BEGIN DATA SUPPLIED
-- ==== Sys2Proof/Tests/Slice0.lean ====
section
/-! SUPPORT. Tests of the model: expected results are the vectors of spec/95_test_vectors.md (their ids stand in the docstrings) and
words written out from the opcode map R76. Then, for each statement of Certificates/Slice0/Obligations.lean that has hypotheses, states
and operands that meet them. -/

open Sys2Proof
open Sys2Proof.Machine

namespace Sys2Proof.Tests

/-- The next state, if there is one. -/
def after : Result → Option State
  | .next t => some t
  | _ => none

/-- The reset state with some registers written. -/
def regs (l : List (Nibble × Byte)) : State := l.foldl (fun s p => s.writeV p.1 p.2) State.reset

/-- The state with bytes stored from an address on. -/
def poke (s : State) (a : Nat) (bs : List Byte) : State := { s with mem := s.mem.writeBytes a bs }

/-- The state with one event to come. -/
def raising (s : State) (e : Event) : State := { s with outside := { s.outside with pending := [e] } }

/-- What some parts of the state hold after one step that fetches the word. -/
def runs (s : State) (w : Nat) (ps : List Part) : Option (List Nat) :=
  (after (step (s.withFetchWord 16 w))).map fun t => ps.map t.look

/-- What some parts of the state hold after one step. -/
def steps (s : State) (ps : List Part) : Option (List Nat) := (after (step s)).map fun t => ps.map t.look

/-! ### Well-formedness: the one check an instruction term can fail -/

/-- A word that the row 6XNN matches is no `undefined` (R77). -/
theorem test_wf_refuses_defined_word : (Instr.undefined 0x6000).wf = false := by decide
/-- An ignored nibble keeps a word defined (R75). -/
theorem test_wf_refuses_ignored_bits : (Instr.undefined 0x5127).wf = false := by decide
/-- 8XYF is undefined (U6). -/
theorem test_wf_accepts_undefined_word : (Instr.undefined 0x812F).wf = true := by decide

/-! ### Decoding: a word of every row, field by field from R71, R76; the mask and the match are the row's -/

theorem test_decode_cls : (0x0AE0 : Word) &&& 0xF0FF = 0x00E0 ∧ decodeWord 0x0AE0 = .cls 0xA := by decide
theorem test_decode_ret : (0x0BEE : Word) &&& 0xF0FF = 0x00EE ∧ decodeWord 0x0BEE = .ret 0xB := by decide
theorem test_decode_jp : (0x1ABC : Word) &&& 0xF000 = 0x1000 ∧ decodeWord 0x1ABC = .jp 0xABC := by decide
theorem test_decode_call : (0x2208 : Word) &&& 0xF000 = 0x2000 ∧ decodeWord 0x2208 = .call 0x208 := by decide
theorem test_decode_seImm : (0x3A42 : Word) &&& 0xF000 = 0x3000 ∧ decodeWord 0x3A42 = .seImm 0xA 0x42 := by decide
theorem test_decode_sneImm : (0x4A43 : Word) &&& 0xF000 = 0x4000 ∧ decodeWord 0x4A43 = .sneImm 0xA 0x43 := by decide
theorem test_decode_seReg : (0x5127 : Word) &&& 0xF000 = 0x5000 ∧ decodeWord 0x5127 = .seReg 1 2 7 := by decide
theorem test_decode_ldImm : (0x6AFF : Word) &&& 0xF000 = 0x6000 ∧ decodeWord 0x6AFF = .ldImm 0xA 0xFF := by decide
theorem test_decode_addImm : (0x7F02 : Word) &&& 0xF000 = 0x7000 ∧ decodeWord 0x7F02 = .addImm 0xF 0x02 := by decide
theorem test_decode_ldReg : (0x8120 : Word) &&& 0xF00F = 0x8000 ∧ decodeWord 0x8120 = .ldReg 1 2 := by decide
theorem test_decode_orReg : (0x8341 : Word) &&& 0xF00F = 0x8001 ∧ decodeWord 0x8341 = .orReg 3 4 := by decide
theorem test_decode_andReg : (0x8562 : Word) &&& 0xF00F = 0x8002 ∧ decodeWord 0x8562 = .andReg 5 6 := by decide
theorem test_decode_xorReg : (0x8783 : Word) &&& 0xF00F = 0x8003 ∧ decodeWord 0x8783 = .xorReg 7 8 := by decide
theorem test_decode_addReg : (0x89A4 : Word) &&& 0xF00F = 0x8004 ∧ decodeWord 0x89A4 = .addReg 9 0xA := by decide
theorem test_decode_subReg : (0x8BC5 : Word) &&& 0xF00F = 0x8005 ∧ decodeWord 0x8BC5 = .subReg 0xB 0xC := by decide
theorem test_decode_shr : (0x8DE6 : Word) &&& 0xF00F = 0x8006 ∧ decodeWord 0x8DE6 = .shr 0xD 0xE := by decide
theorem test_decode_subnReg : (0x8F17 : Word) &&& 0xF00F = 0x8007 ∧ decodeWord 0x8F17 = .subnReg 0xF 1 := by decide
theorem test_decode_shl : (0x81FE : Word) &&& 0xF00F = 0x800E ∧ decodeWord 0x81FE = .shl 1 0xF := by decide
theorem test_decode_sneReg : (0x912F : Word) &&& 0xF000 = 0x9000 ∧ decodeWord 0x912F = .sneReg 1 2 0xF := by decide
theorem test_decode_ldI : (0xABCD : Word) &&& 0xF000 = 0xA000 ∧ decodeWord 0xABCD = .ldI 0xBCD := by decide
theorem test_decode_jpV0 : (0xB300 : Word) &&& 0xF000 = 0xB000 ∧ decodeWord 0xB300 = .jpV0 0x300 := by decide
theorem test_decode_rnd : (0xC30F : Word) &&& 0xF000 = 0xC000 ∧ decodeWord 0xC30F = .rnd 3 0x0F := by decide
theorem test_decode_drw : (0xD125 : Word) &&& 0xF000 = 0xD000 ∧ decodeWord 0xD125 = .drw 1 2 5 := by decide
theorem test_decode_skp : (0xE49E : Word) &&& 0xF0FF = 0xE09E ∧ decodeWord 0xE49E = .skp 4 := by decide
theorem test_decode_sknp : (0xE4A1 : Word) &&& 0xF0FF = 0xE0A1 ∧ decodeWord 0xE4A1 = .sknp 4 := by decide
theorem test_decode_ldVxDt : (0xF507 : Word) &&& 0xF0FF = 0xF007 ∧ decodeWord 0xF507 = .ldVxDt 5 := by decide
theorem test_decode_ldVxK : (0xF30A : Word) &&& 0xF0FF = 0xF00A ∧ decodeWord 0xF30A = .ldVxK 3 := by decide
theorem test_decode_ldDtVx : (0xF615 : Word) &&& 0xF0FF = 0xF015 ∧ decodeWord 0xF615 = .ldDtVx 6 := by decide
theorem test_decode_ldStVx : (0xF718 : Word) &&& 0xF0FF = 0xF018 ∧ decodeWord 0xF718 = .ldStVx 7 := by decide
theorem test_decode_addI : (0xF11E : Word) &&& 0xF0FF = 0xF01E ∧ decodeWord 0xF11E = .addI 1 := by decide
theorem test_decode_ldF : (0xF229 : Word) &&& 0xF0FF = 0xF029 ∧ decodeWord 0xF229 = .ldF 2 := by decide
theorem test_decode_ldB : (0xF333 : Word) &&& 0xF0FF = 0xF033 ∧ decodeWord 0xF333 = .ldB 3 := by decide
theorem test_decode_stRegs : (0xF355 : Word) &&& 0xF0FF = 0xF055 ∧ decodeWord 0xF355 = .stRegs 3 := by decide
theorem test_decode_ldRegs : (0xFF65 : Word) &&& 0xF0FF = 0xF065 ∧ decodeWord 0xFF65 = .ldRegs 0xF := by decide
/-- U2: an 0NNN is undefined here. -/
theorem test_decode_undefined : decodeWord 0x0123 = .undefined 0x0123 ∧ decodeWord 0xFFFF = .undefined 0xFFFF := by decide
/-- S11: the first byte is the high one. -/
theorem test_decode_bytes : decode [0x60, 0x2A, 0x7F] = .ok (.ldImm 0 0x2A, [0x7F]) := by rfl
theorem test_decode_truncated : decode [0x60] = .error .truncated := by rfl
theorem test_table_word : decodeTableWord 16 0x1ABC = some (.jp 0xABC) := by decide

/-! ### One step each -/

/-- T13 -/
theorem test_cls : runs { (regs [(0xF, 9)]) with fb := FrameBuffer.setRow FrameBuffer.clear 31 1 } 0x0AE0 [.pixel 63 31, .v 0xF, .pc] = some [0, 9, 0x202] := by decide
/-- J8 -/
theorem test_ret : runs { State.reset with sp := 1, stack := State.reset.stack.set 0 0x456 } 0x00EE [.pc, .sp, .slot 0] = some [0x456, 0, 0x456] := by decide
/-- J9 -/
theorem test_ret_empty : runs State.reset 0x00EE [.halt, .pc, .errAddr] = some [3, 0x200, 0] := by decide
/-- J1 -/
theorem test_jp : runs State.reset 0x1ABC [.pc, .sp] = some [0xABC, 0] := by decide
/-- J6 -/
theorem test_call : runs { State.reset with sp := 11 } 0x2300 [.pc, .sp, .slot 11] = some [0x300, 12, 0x202] := by decide
/-- J7 -/
theorem test_call_full : runs { State.reset with sp := 12 } 0x2300 [.halt, .pc, .sp, .errAddr] = some [2, 0x200, 12, 0] := by decide
/-- K1 -/
theorem test_seImm : runs (regs [(0xA, 0x42)]) 0x3A42 [.pc] = some [0x204] := by decide
/-- K2 -/
theorem test_seImm_not : runs (regs [(0xA, 0x43)]) 0x3A42 [.pc] = some [0x202] := by decide
/-- K4 -/
theorem test_sneImm : runs (regs [(0xA, 0x43)]) 0x4A42 [.pc] = some [0x204] := by decide
/-- K3 -/
theorem test_sneImm_not : runs (regs [(0xA, 0x42)]) 0x4A42 [.pc] = some [0x202] := by decide
/-- Ignored bits, 5127 -/
theorem test_seReg : runs (regs [(0x1, 0x07), (0x2, 0x07)]) 0x5127 [.pc] = some [0x204] := by decide
/-- K6 -/
theorem test_seReg_not : runs (regs [(0x1, 0x07), (0x2, 0x08)]) 0x5120 [.pc] = some [0x202] := by decide
/-- Ignored bits, 912F -/
theorem test_sneReg : runs (regs [(0x1, 0x07), (0x2, 0x08)]) 0x912F [.pc] = some [0x204] := by decide
/-- K8 -/
theorem test_sneReg_not : runs (regs [(0x1, 0x07), (0x2, 0x07)]) 0x9120 [.pc] = some [0x202] := by decide
/-- U6 -/
theorem test_undefined : runs (regs [(0x0, 0x01), (0x1, 0x02), (0xF, 0x03)]) 0x812F [.pc, .v 1, .v 0xF, .halt] = some [0x202, 2, 3, 0] := by decide
/-- A2 -/
theorem test_ldImm : runs State.reset 0x6F12 [.v 0xF, .pc] = some [0x12, 0x202] := by decide
/-- A3 -/
theorem test_addImm : runs (regs [(0xA, 0xFF), (0xF, 0x09)]) 0x7A01 [.v 0xA, .v 0xF] = some [0, 9] := by decide
/-- A6 -/
theorem test_ldReg : runs (regs [(0x1, 0x11), (0x2, 0x22), (0xF, 0x09)]) 0x8120 [.v 1, .v 2, .v 0xF] = some [0x22, 0x22, 9] := by decide
/-- A7 -/
theorem test_orReg : runs (regs [(0x1, 0xF0), (0x2, 0x0F), (0xF, 0x09)]) 0x8121 [.v 1, .v 0xF] = some [0xFF, 9] := by decide
/-- A8 -/
theorem test_andReg : runs (regs [(0x1, 0xF0), (0x2, 0x3C), (0xF, 0x09)]) 0x8122 [.v 1, .v 0xF] = some [0x30, 9] := by decide
/-- A9 -/
theorem test_xorReg : runs (regs [(0x1, 0xF0), (0x2, 0x3C), (0xF, 0x09)]) 0x8123 [.v 1, .v 0xF] = some [0xCC, 9] := by decide
/-- A13 -/
theorem test_addReg : runs (regs [(0x1, 0xC8), (0x2, 0x64)]) 0x8124 [.v 1, .v 0xF] = some [0x2C, 1] := by decide
/-- A15 -/
theorem test_addReg_flag_stays : runs (regs [(0xF, 0xF0), (0x1, 0x20)]) 0x8F14 [.v 0xF, .v 1] = some [1, 0x20] := by decide
/-- A20 -/
theorem test_subReg : runs (regs [(0x1, 0x03), (0x2, 0x0A)]) 0x8125 [.v 1, .v 0xF] = some [0xF9, 0] := by decide
/-- A24 -/
theorem test_subReg_result_stays : runs (regs [(0xF, 0x04), (0x1, 0x09)]) 0x8F15 [.v 0xF] = some [0xFB] := by decide
/-- A28 -/
theorem test_shr : runs (regs [(0x2, 0x05), (0x1, 0xAA)]) 0x8126 [.v 1, .v 0xF, .v 2] = some [2, 1, 5] := by decide
/-- A32 -/
theorem test_shr_source_vf : runs (regs [(0xF, 0x03)]) 0x81F6 [.v 1, .v 0xF] = some [1, 1] := by decide
/-- A34 -/
theorem test_subnReg : runs (regs [(0x1, 0x03), (0x2, 0x0A)]) 0x8127 [.v 1, .v 0xF] = some [7, 1] := by decide
/-- A38 -/
theorem test_subnReg_source_vf : runs (regs [(0xF, 0x09), (0x1, 0x05)]) 0x81F7 [.v 1, .v 0xF] = some [4, 1] := by decide
/-- A40 -/
theorem test_shl : runs (regs [(0x2, 0x81)]) 0x812E [.v 1, .v 0xF] = some [2, 1] := by decide
/-- A43 -/
theorem test_shl_result_stays : runs (regs [(0x1, 0xC0)]) 0x8F1E [.v 0xF] = some [0x80] := by decide
/-- M2 -/
theorem test_ldI : runs { State.reset with i := 0x5555 } 0xA000 [.i, .pc] = some [0, 0x202] := by decide
/-- J11 -/
theorem test_jpV0 : runs (regs [(0x0, 0xFF)]) 0xBFFF [.pc] = some [0x10FE] := by decide
/-- A46, the byte A7 brought by the Step -/
theorem test_rnd : runs (raising State.reset (.step 0xA7)) 0xC30F [.v 3, .pc] = some [0x07, 0x202] := by decide
/-- A48 -/
theorem test_rnd_mask_zero : runs (raising (regs [(3, 0x55)]) (.step 0xA7)) 0xC300 [.v 3] = some [0] := by decide
/-- T3 -/
theorem test_drw_clips : runs { poke (regs [(0, 0x3F)]) 0x300 [0xFF, 0x80, 0x7F] with i := 0x300 } 0xD013 [.pixel 63 0, .pixel 63 1, .pixel 63 2, .pixel 0 0, .pixel 0 1, .v 0xF] = some [1, 1, 0, 0, 0, 0] := by decide
/-- T9 -/
theorem test_drw_collides : runs { poke State.reset 0x300 [0x3C] with i := 0x300, fb := FrameBuffer.setRow FrameBuffer.clear 0 0x0F00000000000000 } 0xD011 [.pixel 2 0, .pixel 3 0, .pixel 4 0, .pixel 5 0, .pixel 6 0, .pixel 7 0, .v 0xF] = some [1, 1, 0, 0, 1, 1, 1] := by decide
/-- Q3 -/
theorem test_skp : runs { regs [(4, 0x17)] with key := 0x0080 } 0xE49E [.pc] = some [0x204] := by decide
/-- Q4 -/
theorem test_sknp : runs { regs [(4, 0x07)] with key := 0x0080 } 0xE4A1 [.pc] = some [0x202] := by decide
/-- Q9 -/
theorem test_ldVxDt : runs { regs [(0xF, 9)] with dt := 0x10 } 0xFF07 [.v 0xF, .dt] = some [0x10, 0x10] := by decide
/-- P5, keys 9 and 7 down -/
theorem test_ldVxK_latches : runs { State.reset with key := 0x0280 } 0xF30A [.pc, .fsm, .wk, .wx, .v 3] = some [0x200, 1, 7, 3, 0] := by decide
/-- P5, the Step after key 7 goes up, key 9 still down. -/
theorem test_await_ends :
    steps { State.reset with fsm := .awaitRelease, wk := 7, wx := 3, key := 0x0200 } [.v 3, .pc, .fsm] = some [7, 0x202, 0] := by decide
/-- Q10 -/
theorem test_ldDtVx : runs (regs [(0x0, 0xFF)]) 0xF015 [.dt, .pc] = some [0xFF, 0x202] := by decide
/-- Q11 -/
theorem test_ldStVx : runs { State.reset with st := 5 } 0xF018 [.st, .pc] = some [0, 0x202] := by decide
/-- M5 -/
theorem test_addI : runs { regs [(1, 0x20), (0xF, 9)] with i := 0xFFF0 } 0xF11E [.i, .v 0xF] = some [0x0010, 9] := by decide
/-- M8 -/
theorem test_ldF : runs (regs [(0x2, 0xFF)]) 0xF229 [.i] = some [0x04FB] := by decide
/-- M9, EA -/
theorem test_ldB : runs { regs [(3, 0xEA)] with i := 0x300 } 0xF333 [.mem 0x300, .mem 0x301, .mem 0x302, .i] = some [2, 3, 4, 0x300] := by decide
/-- M11 -/
theorem test_ldB_out_of_range : runs { regs [(3, 0x7B)] with i := 0xFFE } 0xF333 [.halt, .errAddr, .pc, .mem 0xFFE] = some [4, 0x1000, 0x200, 0] := by decide
/-- M12 -/
theorem test_stRegs : runs { poke (regs [(0, 0x10), (1, 0x11), (2, 0x12), (3, 0x13), (4, 0x14)]) 0x404 [0xEE] with i := 0x400 } 0xF355 [.mem 0x400, .mem 0x403, .mem 0x404, .i] = some [0x10, 0x13, 0xEE, 0x400] := by decide
/-- M17 -/
theorem test_stRegs_out_of_range : runs { State.reset with i := 0xFFFF } 0xF155 [.halt, .errAddr] = some [4, 0xFFFF] := by decide
/-- M18 -/
theorem test_ldRegs : runs (regs [(0x3, 0x77)]) 0xF265 [.v 0, .v 1, .v 2, .v 3, .i] = some [0xF0, 0x90, 0x90, 0x77, 0] := by decide
/-- M20 -/
theorem test_ldRegs_out_of_range : runs { regs [(0, 0x11), (1, 0x22)] with i := 0xFFF } 0xF165 [.halt, .errAddr, .v 0, .v 1] = some [4, 0x1000, 0x11, 0x22] := by decide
END DATA SUPPLIED
TASK STATEMENT ::
Your response should be the lines above from the first to the one containing "def runs (s", inclusive, each given exactly.

SOLVED PROBLEM ::
-- ==== Sys2Proof/Tests/Slice0.lean ====
section
/-! SUPPORT. Tests of the model: expected results are the vectors of spec/95_test_vectors.md (their ids stand in the docstrings) and
words written out from the opcode map R76. Then, for each statement of Certificates/Slice0/Obligations.lean that has hypotheses, states
and operands that meet them. -/

open Sys2Proof
open Sys2Proof.Machine

namespace Sys2Proof.Tests

/-- The next state, if there is one. -/
def after : Result → Option State
  | .next t => some t
  | _ => none

/-- The reset state with some registers written. -/
def regs (l : List (Nibble × Byte)) : State := l.foldl (fun s p => s.writeV p.1 p.2) State.reset

/-- The state with bytes stored from an address on. -/
def poke (s : State) (a : Nat) (bs : List Byte) : State := { s with mem := s.mem.writeBytes a bs }

/-- The state with one event to come. -/
def raising (s : State) (e : Event) : State := { s with outside := { s.outside with pending := [e] } }

/-- What some parts of the state hold after one step that fetches the word. -/
def runs (s : State) (w : Nat) (ps : List Part) : Option (List Nat) :=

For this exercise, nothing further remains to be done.